| WHAT IS BEING ASKED |
If a line below contains the string "applied", copy it out.

Stored items
/-- The value limits of ERRINJ (19 R425). -/
def errinjBad (v : Word) : Bool :=
  let kind := (v.extractLsb' 60 4).toNat
  let port := (v.extractLsb' 35 3).toNat
  let lim := match kind with | 1 => 11 | 2 => 27 | 3 => 63 | _ => 511
  3 < kind || lim < (v.extractLsb' 50 9).toNat || 4 < port || (kind == 3 && port != 0) || 47 < (v.extractLsb' 29 6).toNat ||
    16 < (v.extractLsb' 24 5).toNat || 11 < (v.extractLsb' 20 4).toNat || v.extractLsb' 0 20 != 0

/-- CKPTCTL.OP written (20 R445 to R447): 1 arms a checkpoint, 2 begins a restore, which needs every context FREE and no wave. -/
def writeCkpt (s : State) (op : BitVec 2) : State :=
  let k := s.rel.ckpt
  let st := k.st.toNat
  let put := fun (k : Ckpt) => { s with rel := { s.rel with ckpt := k } }
  if (1 ≤ st ∧ st ≤ 4) ∨ st = 6 then s
  else
    match op.toNat with
    | 1 => put { k with op := op, st := 1, withheld := [], bad := false }
    | 2 => if s.os.ctxs.all (fun c => c.2.st == 0) && s.rel.wave.isNone then put { k with op := op, st := 6 } else put { k with op := 0, st := 7 }
    | _ => put { k with op := op }

/-- The current strand's system registers changed. -/
def setSys (f : SysRegs → SysRegs) : Exec Unit := modS (fun s => modCur s (fun t => { t with sys := f t.sys }))

/-- The strand-visible registers that MTS writes (R42, R379). -/
def writeStrandReg (n : Nat) (v : Word) : Exec Unit :=
  match n with
  | 0x10 => if 6 ≤ v.toNat % 8 then sysIllegal 34 else setSys (fun r => { r with fpctl := v &&& 0x1F7 })
  | 0x11 => setSys (fun r => { r with fpflags := v &&& 0x1F })
  | 0x20 => setSys (fun r => { r with tvec := v &&& ~~~7 })
  | 0x21 => setSys (fun r => { r with tpc := v &&& ~~~7 })
  | 0x22 => setSys (fun r => { r with tcause := v &&& 0xFF })
  | 0x23 => setSys (fun r => { r with taddr := v })
  | 0x24 => setSys (fun r => { r with tinfo := v })
  | 0x25 => setSys (fun r => { r with tprev := v })
  | 0x26 => setSys (fun r => { r with tdepth := v &&& 1 })
  | _ => setSys (fun r => { r with seed := v })

def modOs (f : Os → Os) : Exec Unit := modS (fun s => { s with os := f s.os })
def modRel (f : Rel → Rel) : Exec Unit := modS (fun s => { s with rel := f s.rel })

/-- The supervisor and configuration registers that MTS writes. -/
def writeSysReg (n : Nat) (v : Word) : Exec Unit :=
  if n < 0x100 then writeStrandReg n v
  else if 0x240 ≤ n ∧ n < 0x280 then
    modS (fun s => if ringApproved s (n - 0x240) v then { s with trust := { s.trust with ulring := mput s.trust.ulring (n - 0x240) (v &&& 0x81FFFFFFFC000000) } } else s)
  else
    match n with
    | 0x100 => modOs (fun o => { o with nameroot := v &&& 0x00FFFFFFFFFFFFC0 })
    | 0x102 => modS (fun s => (List.range 64).foldl mirror { s with os := { s.os with cxtab := v &&& 0x00FFFFFFFFFFF000 } })
    | 0x110 => if v.toNat % 128 < 2 ∨ 64 < v.toNat % 128 then sysIllegal 34 else modS (fun s => setMaxmsg s (v &&& 0x7F))
    | 0x120 => modOs (fun o => { o with ageLimit := v &&& 0xFFFFFFFF })
    | 0x130 => modS (fun s => setCalldl s (v &&& 0xFFFFFFFF))
    | 0x140 => modS (fun s => modCurAgent s (fun x => { x with faultbox := v &&& 0x00FFFFFFFFFFF00F }))
    | 0x141 =>
      let ans := (v.extractLsb' 62 2).toNat
      if ans = 0 ∨ ans = 3 then sysIllegal 34 else modS (fun s => answerWalk s (v.toNat % 2 ^ 32) (ans == 1))
    | 0x280 => if errinjBad v then sysIllegal 34 else modRel (fun r => { r with errinj := v, errSkip := 0 })
    | 0x290 => modS (fun s => if v.getLsbD 62 && s.os.ctxs.all (fun c => c.2.st == 0) then { s with rel := { s.rel with rebuild := true } } else s)
    | 0x291 => if v.extractLsb' 10 54 ≠ 0 ∨ 47 < (v.extractLsb' 4 6).toNat ∨ 11 < (v.extractLsb' 0 4).toNat then sysIllegal 34 else modRel (fun r => { r with rowsel := v })
    | 0x292 =>
      let kill := (v.extractLsb' 24 5).toNat
      if v.extractLsb' 5 19 ≠ 0 ∨ (v.getLsbD 29 ∧ 16 < kill) then sysIllegal 34
      else modS (fun s => if v.getLsbD 29 then declareDead s (physOf (s.rel.rowsel.extractLsb' 4 6).toNat kill (s.rel.rowsel.extractLsb' 0 4).toNat) else s)
    | 0x2A0 => if v.extractLsb' 62 2 = 3 then sysIllegal 34 else modS (fun s => writeCkpt s (v.extractLsb' 62 2))
    | _ => pure ()

/-- MTS of a register by number. -/
def moveToSys (g : Guard) (a : Reg) (n : Nat) : Exec Ctl :=
  scalar g [] (do
    let v ← readReg a
    checkSys n true
    writeSysReg n v
    return .next)

/-- MFS (R379). -/
def execMfs (g : Guard) (d : Reg) (num : BitVec 12) (s : State) : Host.Outcome State Fault Refusal :=
  runWord s (scalar g [d] (do
    checkSys num.toNat false
    writeReg d (← reads (fun s => sysReg s num.toNat))
    return .next))

/-- MTS (R379). -/
def execMts (g : Guard) (a : Reg) (num : BitVec 12) (s : State) : Host.Outcome State Fault Refusal := runWord s (moveToSys g a num.toNat)

/-- MTS to ERRINJ (19 R425). -/
def execErrinjWrite (g : Guard) (a : Reg) (s : State) : Host.Outcome State Fault Refusal := runWord s (moveToSys g a 0x280)
/-- MTS to FAULTANS (19 R427). -/
def execFaultansWrite (g : Guard) (a : Reg) (s : State) : Host.Outcome State Fault Refusal := runWord s (moveToSys g a 0x141)
/-- MTS to ROWSTATE (20 R435). -/
def execRowstateKill (g : Guard) (a : Reg) (s : State) : Host.Outcome State Fault Refusal := runWord s (moveToSys g a 0x292)
/-- MTS to REMAPSTAT (20 R441). -/
def execRemapstatRebuild (g : Guard) (a : Reg) (s : State) : Host.Outcome State Fault Refusal := runWord s (moveToSys g a 0x290)
/-- MTS to CKPTCTL with OP 1 (20 R445). -/
def execCkptCheckpoint (g : Guard) (a : Reg) (s : State) : Host.Outcome State Fault Refusal := runWord s (moveToSys g a 0x2A0)
/-- MTS to CKPTCTL with OP 2 (20 R447). -/
def execCkptRestore (g : Guard) (a : Reg) (s : State) : Host.Outcome State Fault Refusal := runWord s (moveToSys g a 0x2A0)

/-- Logical rows of a grade (00 R2). -/
def gradeRows (s : State) : Nat := if s.boot.fuses.grade = 1 then 70 else 72

/-- The topology words of 14 R347. -/
def topoWord (s : State) (w : Nat) : Word :=
  if w = 0 then
    BitVec.ofNat 64 ((if s.boot.pilot then 2 ^ 59 else 0) + s.boot.fuses.grade.toNat * 2 ^ 56 + s.rel.tiles * 2 ^ 42 + s.rel.lastrow * 2 ^ 34 + 128 * 2 ^ 26 +
      gradeRows s * 2 ^ 19)
  else BitVec.ofNat 64 (8 * 2 ^ 20 + 6 * 2 ^ 16 + 17 * 2 ^ 11 + 12 * 2 ^ 7 + 16)

/-- TOPO (R379). -/
def execTopo (g : Guard) (d : Reg) (w : BitVec 1) (s : State) : Host.Outcome State Fault Refusal :=
  runWord s (scalar g [d] (do
    writeReg d (← reads (fun s => topoWord s w.toNat))
    return .next))

/-- TRET: PC := TPC, and nothing else (R383). A fault at that address names the TRET in TPREV, as for a taken branch. -/
def execTret (g : Guard) (s : State) : Host.Outcome State Fault Refusal :=
  runWord s (scalar g [] (do return .jump (← reads (fun s => (cur s).sys.tpc))))

/-! ### The status word (R377) -/

/-- CODE and VALUE. -/
def sysStatus (code value : Nat) : Word := BitVec.ofNat 64 (code * 2 ^ 56 + value % 2 ^ 56)
def kOK := 0
def kFULL := 1
def kFROZEN := 2
def kSTATE := 3
def kOWNER := 4
def kCHECK := 5
def kAPPROVAL := 6
def kSAVE := 7
def kNOTFOUND := 8

/-- Earlier accesses of the strand have been performed (R378). -/
def streamDone : Exec Unit := do
  until' .response (fun s => performedAt s 3)
  behindSbar

/-- The operand of a word without one. -/
def noOperand : Exec Word := pure 0

/-- A word that has a status: rd reads its operand, a port popped once as the instruction retires (01 R24); then what it waits for has answered, or x runs it. -/
def answered (g : Guard) (d : Reg) (rd : Exec Word) (x : Word → Exec Word) : Exec Ctl :=
  scalar g [d] (do
    let ga ← rd
    streamDone
    match replyFor (← getS) 0 with
    | some r => writeReg d r.val
    | none => writeReg d (← x ga)
    return .next)

/-- The strand of an operation is answered with its status word. -/
def answerStrand (s : State) (a k : Nat) (w : Word) : State := modStrand s a k (fun t => { wakeStrand t with reply := some [⟨0, w, false, 0, 0⟩] })

/-! ### SYSCALL (R380) -/

/-- SYSCALL: a release at system scope, the request, and with its answer an acquire at system scope. -/
def execSyscall (g : Guard) (d a : Reg) (lode : BitVec 1) (svc : BitVec 16) (s : State) : Host.Outcome State Fault Refusal :=
  runWord s (scalar g [d] (do
    let v ← readReg a
    match replyFor (← getS) 0 with
    | some r =>
      behindSbar
      acquire 3
      writeReg d r.val
      return .next
    | none =>
      release 3
      waitWith .service (fun s =>
        if s.os.svc.any (fun r => r.agent == s.env.agent && r.strand == s.env.strand) then s
        else { s with os := { s.os with svc := s.os.svc ++ [⟨s.env.agent, s.env.strand, (cur s).tag, lode = 1, svc.toNat, v⟩] } })))

/-! ### HALT (R385) -/

/-- The ring header that FAULTBOX of a core names (19 R427, R428). -/
def ringBase (x : Agent) : Nat := (x.faultbox.extractLsb' 12 44).toNat * 4096

/-- The core's fault mailbox or the service mailbox holds an entry (19 R428, R385). -/
def mailboxFull (s : State) (a : Nat) : Bool :=
  let b := ringBase (agentAt s a)
  (5 < (agentAt s a).faultbox.toNat % 16 && (readWord s.mem (b + 0x40)).toNat < (readWord s.mem b).toNat) || s.os.svc.any (fun r => !r.lode)

/-- HALT. -/
def execHalt (g : Guard) (d : Reg) (us : BitVec 20) (s : State) : Host.Outcome State Fault Refusal :=
  runWord s (scalar g [d] (do
    streamDone
    let s ← getS
    let full := mailboxFull s s.env.agent
    match full, replyFor s 0 with
    | false, none => waitFor (if us = 0 then .service else .halt)
    | _, r =>
      writeReg d (sysStatus kOK ((if full then 1 else 0) + (if r.isSome then 2 else 0)))
      return .next))

/-- HALT_TIMEOUT: the timeout of a HALT expires (R385). -/
def execHaltTimeout (agent strand : Nat) (s : State) : Host.Outcome State Fault Refusal :=
  let t := strandAt s agent strand
  if t.st = .waiting ∧ t.cause = some .halt then .next (answerStrand s agent strand 0) else .next s

/-! ### The configuration space (R387, R388, 22 R463) -/

def recchkWord : Nat := 0x1FFF8
def cfgstatWord : Nat := 0x1FFF9

/-- The tile and word of a configuration address, or its fault; a tile of the row of a wave in progress waits (R387, 20 R438). -/
def cfgPlace (ga : Word) (cause : Nat) : Exec (Nat × Nat) := do
  let f := (ga.extractLsb' 26 6).toNat
  let c := (ga.extractLsb' 21 5).toNat
  let r := (ga.extractLsb' 17 4).toNat
  let w := ga.toNat % 2 ^ 17
  if ga.extractLsb' 32 32 ≠ 0 ∨ 47 < f ∨ 16 < c ∨ 11 < r ∨ (0x1FFEF < w ∧ w ≠ recchkWord ∧ w ≠ cfgstatWord) then trapAt cause ga 1
  let s ← getS
  let p := physOf f c r
  if s.boot.fuses.off.contains p then trapAt cause ga 7
  if s.rel.wave.any (fun v => !v.switch && v.row == rowOf p) then waitFor .service
  return (p, w)

/-- An applied word: PORTS reads 0xF until it is written (22 R463). -/
def cfgWord (x : Agent) (w : Nat) : Word := mget (if w = 1 then 0xF else 0) x.cfg.words w

/-- CFGSTAT (R388). -/
def cfgstat (x : Agent) : Word := BitVec.ofNat 64 (x.cfg.result.toNat * 2 ^ 56 + x.cfg.staged.length)

/-- Entries of a staging buffer. -/
def stagingCap : Nat := 4096

/-- A word staged at tile p: the hook of KIND 3 counts it, and flips a bit of one (R388, 19 R425). -/
def stageWord (s : State) (p w : Nat) (v : Word) : State :=
  let x := agentAt s p
  if stagingCap ≤ x.cfg.staged.length then setAgent s p { x with cfg := { x.cfg with ovf := true } }
  else
    let e := s.rel.errinj
    let mine := e.getLsbD 59 && e.extractLsb' 60 4 == 3 && physOf (e.extractLsb' 29 6).toNat (e.extractLsb' 24 5).toNat (e.extractLsb' 20 4).toNat == p
    let fires := mine && (e.extractLsb' 38 12).toNat ≤ s.rel.errSkip
    let v := if fires then v ^^^ ((1 : Word) <<< (e.extractLsb' 50 9).toNat) else v
    let s := setAgent s p { x with cfg := { x.cfg with staged := x.cfg.staged ++ [(w, v)] } }
    if fires then postUnit (disarmHook s) p 12 0 none 3 3 0 e 0 0
    else if mine then { s with rel := { s.rel with errSkip := s.rel.errSkip + 1 } } else s

/-- A task on the tile is RUNNING or PREEMPTED (R388). -/
def tileBusy (s : State) (p : Nat) : Bool := (taskOf s p).any (fun t => t.st == .running || t.st == .preempted)

/-- RECCHK: the buffer is checked, applied whole or not at all, and emptied (R388). -/
def recordCheck (s : State) (p : Nat) (v : Word) : State :=
  let x := agentAt s p
  let sum := crc32c (x.cfg.staged.flatMap (fun e => natBytes 8 e.2.toNat))
  let result : Nat :=
    if tileBusy s p then 4
    else if x.cfg.ovf then 3
    else if v.extractLsb' 13 19 ≠ 0 ∨ x.cfg.staged.length ≠ (v.extractLsb' 0 13).toNat ∨ sum ≠ (v.extractLsb' 32 32).toNat then 2
    else 1
  let words := if result = 1 then x.cfg.staged.foldl (fun m e => mput m e.1 e.2) x.cfg.words else x.cfg.words
  setAgent s p { x with cfg := ⟨words, [], false, BitVec.ofNat 8 result⟩ }

/-- A word written to the configuration space; a write of CFGSTAT changes nothing. -/
def writeCfg (ga v : Word) : Exec Unit := do
  let (p, w) ← cfgPlace ga cSTORE
  modS (fun s => if w = recchkWord then recordCheck s p v else if w = cfgstatWord then s else stageWord s p w v)

/-- CFGW (R387). -/
def execCfgw (g : Guard) (d a : Reg) (s : State) : Host.Outcome State Fault Refusal :=
  runWord s (scalar g [] (do
    let ga ← readReg a
    let v ← readReg d
    streamDone
    writeCfg ga v
    return .next))

/-- CFGW to RECCHK (R388). -/
def execRecchk (g : Guard) (d a : Reg) (s : State) : Host.Outcome State Fault Refusal :=
  runWord s (scalar g [] (do
    let ga ← readReg a
    let v ← readReg d
    streamDone
    writeCfg ga v
    return .next))

/-- CFGR (R387). -/
def execCfgr (g : Guard) (d a : Reg) (s : State) : Host.Outcome State Fault Refusal :=
  runWord s (scalar g [d] (do
    let ga ← readReg a
    streamDone
    let (p, w) ← cfgPlace ga cLOAD
    writeReg d (← reads (fun s => if w = recchkWord then 0 else if w = cfgstatWord then cfgstat (agentAt s p) else cfgWord (agentAt s p) w))
    return .next))

end Sys2Proof.Machine
end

| REPLY |
/-- An applied word: PORTS reads 0xF until it is written (22 R463). -/
/-- RECCHK: the buffer is checked, applied whole or not at all, and emptied (R388). -/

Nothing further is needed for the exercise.